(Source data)
>>>
/-- L2-ENC-24 to L2-ENC-46: each word decodes to its operation. -/
theorem test_decode_words_2 :
    decodeCommand [0x0C00000B] = .ok (.stencilOp 1 3, []) ∧
    decodeCommand [0x0D000140] = .ok (.pointSize 320, []) ∧
    decodeCommand [0x0E000010] = .ok (.lineWidth 16, []) ∧
    decodeCommand [0x0F000080] = .ok (.clearColorA 128, []) ∧
    decodeCommand [0x100000FF] = .ok (.colorA 255, []) ∧
    decodeCommand [0x11000001] = .ok (.clearStencil 1, []) ∧
    decodeCommand [0x12000000] = .ok (.clearTag 0, []) ∧
    decodeCommand [0x130000FF] = .ok (.stencilMask 255, []) ∧
    decodeCommand [0x14000001] = .ok (.tagMask 1, []) ∧
    decodeCommand [0x15000100] = .ok (.bitmapTransformA 256, []) ∧
    decodeCommand [0x16000000] = .ok (.bitmapTransformB 0, []) ∧
    decodeCommand [0x17000100] = .ok (.bitmapTransformC 256, []) :=
  ⟨rfl, rfl, rfl, rfl, rfl, rfl, rfl, rfl, rfl, rfl, rfl, rfl⟩

/-- L2-ENC-48 to L2-ENC-68: each word decodes to its operation. -/
theorem test_decode_words_3 :
    decodeCommand [0x18000000] = .ok (.bitmapTransformD 0, []) ∧
    decodeCommand [0x19000100] = .ok (.bitmapTransformE 256, []) ∧
    decodeCommand [0x1A000000] = .ok (.bitmapTransformF 0, []) ∧
    decodeCommand [0x1B001414] = .ok (.scissorXy 10 20, []) ∧
    decodeCommand [0x1C078110] = .ok (.scissorSize 480 272, []) ∧
    decodeCommand [0x1D000040] = .ok (.call 64, []) ∧
    decodeCommand [0x1E000100] = .ok (.jump 256, []) ∧
    decodeCommand [0x1F000002] = .ok (.beginPrim 2, []) ∧
    decodeCommand [0x2000000F] = .ok (.colorMask 1 1 1 1, []) ∧
    decodeCommand [0x21000000] = .ok (.endPrim, []) ∧
    decodeCommand [0x22000000] = .ok (.saveContext, []) ∧
    decodeCommand [0x23000000] = .ok (.restoreContext, []) :=
  ⟨rfl, rfl, rfl, rfl, rfl, rfl, rfl, rfl, rfl, rfl, rfl, rfl⟩

/-- L2-ENC-69 to L2-COP-9: each word decodes to its operation. -/
theorem test_decode_words_4 :
    decodeCommand [0x24000000] = .ok (.returnList, []) ∧
    decodeCommand [0x25000001] = .ok (.macroWord 1, []) ∧
    decodeCommand [0x26000007] = .ok (.clear 1 1 1, []) ∧
    decodeCommand [0x40507FF0] = .ok (.vertex2f 160 (-16), []) ∧
    decodeCommand [0xBFFFFFFF] = .ok (.vertex2ii 511 511 31 127, []) ∧
    decodeCommand [0xFFFFFF00] = .ok (.cmdDlstart, []) ∧
    decodeCommand [0xFFFFFF01] = .ok (.cmdSwap, []) ∧
    decodeCommand [0xFFFFFF15] = .ok (.cmdCalibrate, []) ∧
    decodeCommand [0xFFFFFF0C, 0x0014000A, 0x0000001A] = .ok (.cmdText 10 20 26 0, []) ∧
    decodeCommand [0xFFFFFF0D, 0x000A000A, 0x001E008C, 0x0100001C] = .ok (.cmdButton 10 10 140 30 28 256, []) ∧
    decodeCommand [0xFFFFFF16, 0x008800F0, 0x00010000] = .ok (.cmdSpinner 240 136 0 1, []) :=
  ⟨rfl, rfl, rfl, rfl, rfl, rfl, rfl, rfl, rfl, rfl, rfl⟩
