-- ==== Sys2Proof/Word.lean ====
section
/-!
DEFINITION. The word types of RFCORE (00_scope.md R8) and the three axes (R10).
-/

namespace Sys2Proof

/-- A byte of the frame operand port (20_memory.md R52), `u8`. -/
abbrev Byte := BitVec 8

/-- A 16-bit register or `wd_*` port: `u16` or `s16` as the rule of its reader says. -/
abbrev Half := BitVec 16

/-- A 32-bit word: what the read port returns (R54) and the width of an accumulator lane (R24). -/
abbrev Word := BitVec 32

/-- The three axes, indexed 0, 1, 2 (R10). `z` is the vertical axis. -/
inductive Axis where
  | x
  | y
  | z
deriving DecidableEq, Repr

/-- A 3-axis register: one lane of `w` bits for each axis (R10). -/
structure Axes (w : Nat) where
  x : BitVec w
  y : BitVec w
  z : BitVec w
deriving DecidableEq, Repr

/-- The lane of one axis. -/
def Axes.lane {w : Nat} (a : Axes w) : Axis → BitVec w
  | .x => a.x
  | .y => a.y
  | .z => a.z

/-- The three lanes, each built from its axis alone: the "for a in (X, Y, Z)" of R10. -/
def Axes.ofLanes {w : Nat} (f : Axis → BitVec w) : Axes w := ⟨f .x, f .y, f .z⟩

/-- All three lanes zero. -/
def Axes.zero {w : Nat} : Axes w := ⟨0, 0, 0⟩

@[simp] theorem Axes.lane_ofLanes {w : Nat} (f : Axis → BitVec w) (a : Axis) :
    (Axes.ofLanes f).lane a = f a := by
  cases a <;> rfl

/-- A 3-axis register is its three lanes. -/
theorem Axes.ext_lane {w : Nat} {a b : Axes w} (h : ∀ l, a.lane l = b.lane l) : a = b := by
  cases a
  cases b
  exact congr (congr (congrArg Axes.mk (h .x)) (h .y)) (h .z)

@[simp] theorem Axes.lane_zero {w : Nat} (a : Axis) : (Axes.zero : Axes w).lane a = 0 := by
  cases a <;> rfl

end Sys2Proof
end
<<<
**Work instructions**
Transcribe the lines above between the line holding "decodeCommand [0x11000001] = .ok" and the line holding "decodeCommand [0x1F000002] = .ok", inclusive, exactly as they stand and with nothing added.

**Finished exercise**
    decodeCommand [0x11000001] = .ok (.clearStencil 1, []) ∧
    decodeCommand [0x12000000] = .ok (.clearTag 0, []) ∧
    decodeCommand [0x130000FF] = .ok (.stencilMask 255, []) ∧
    decodeCommand [0x14000001] = .ok (.tagMask 1, []) ∧
    decodeCommand [0x15000100] = .ok (.bitmapTransformA 256, []) ∧
    decodeCommand [0x16000000] = .ok (.bitmapTransformB 0, []) ∧
    decodeCommand [0x17000100] = .ok (.bitmapTransformC 256, []) :=
  ⟨rfl, rfl, rfl, rfl, rfl, rfl, rfl, rfl, rfl, rfl, rfl, rfl⟩

/-- L2-ENC-48 to L2-ENC-68: each word decodes to its operation. -/
theorem test_decode_words_3 :
    decodeCommand [0x18000000] = .ok (.bitmapTransformD 0, []) ∧
    decodeCommand [0x19000100] = .ok (.bitmapTransformE 256, []) ∧
    decodeCommand [0x1A000000] = .ok (.bitmapTransformF 0, []) ∧
    decodeCommand [0x1B001414] = .ok (.scissorXy 10 20, []) ∧
    decodeCommand [0x1C078110] = .ok (.scissorSize 480 272, []) ∧
    decodeCommand [0x1D000040] = .ok (.call 64, []) ∧
    decodeCommand [0x1E000100] = .ok (.jump 256, []) ∧
    decodeCommand [0x1F000002] = .ok (.beginPrim 2, []) ∧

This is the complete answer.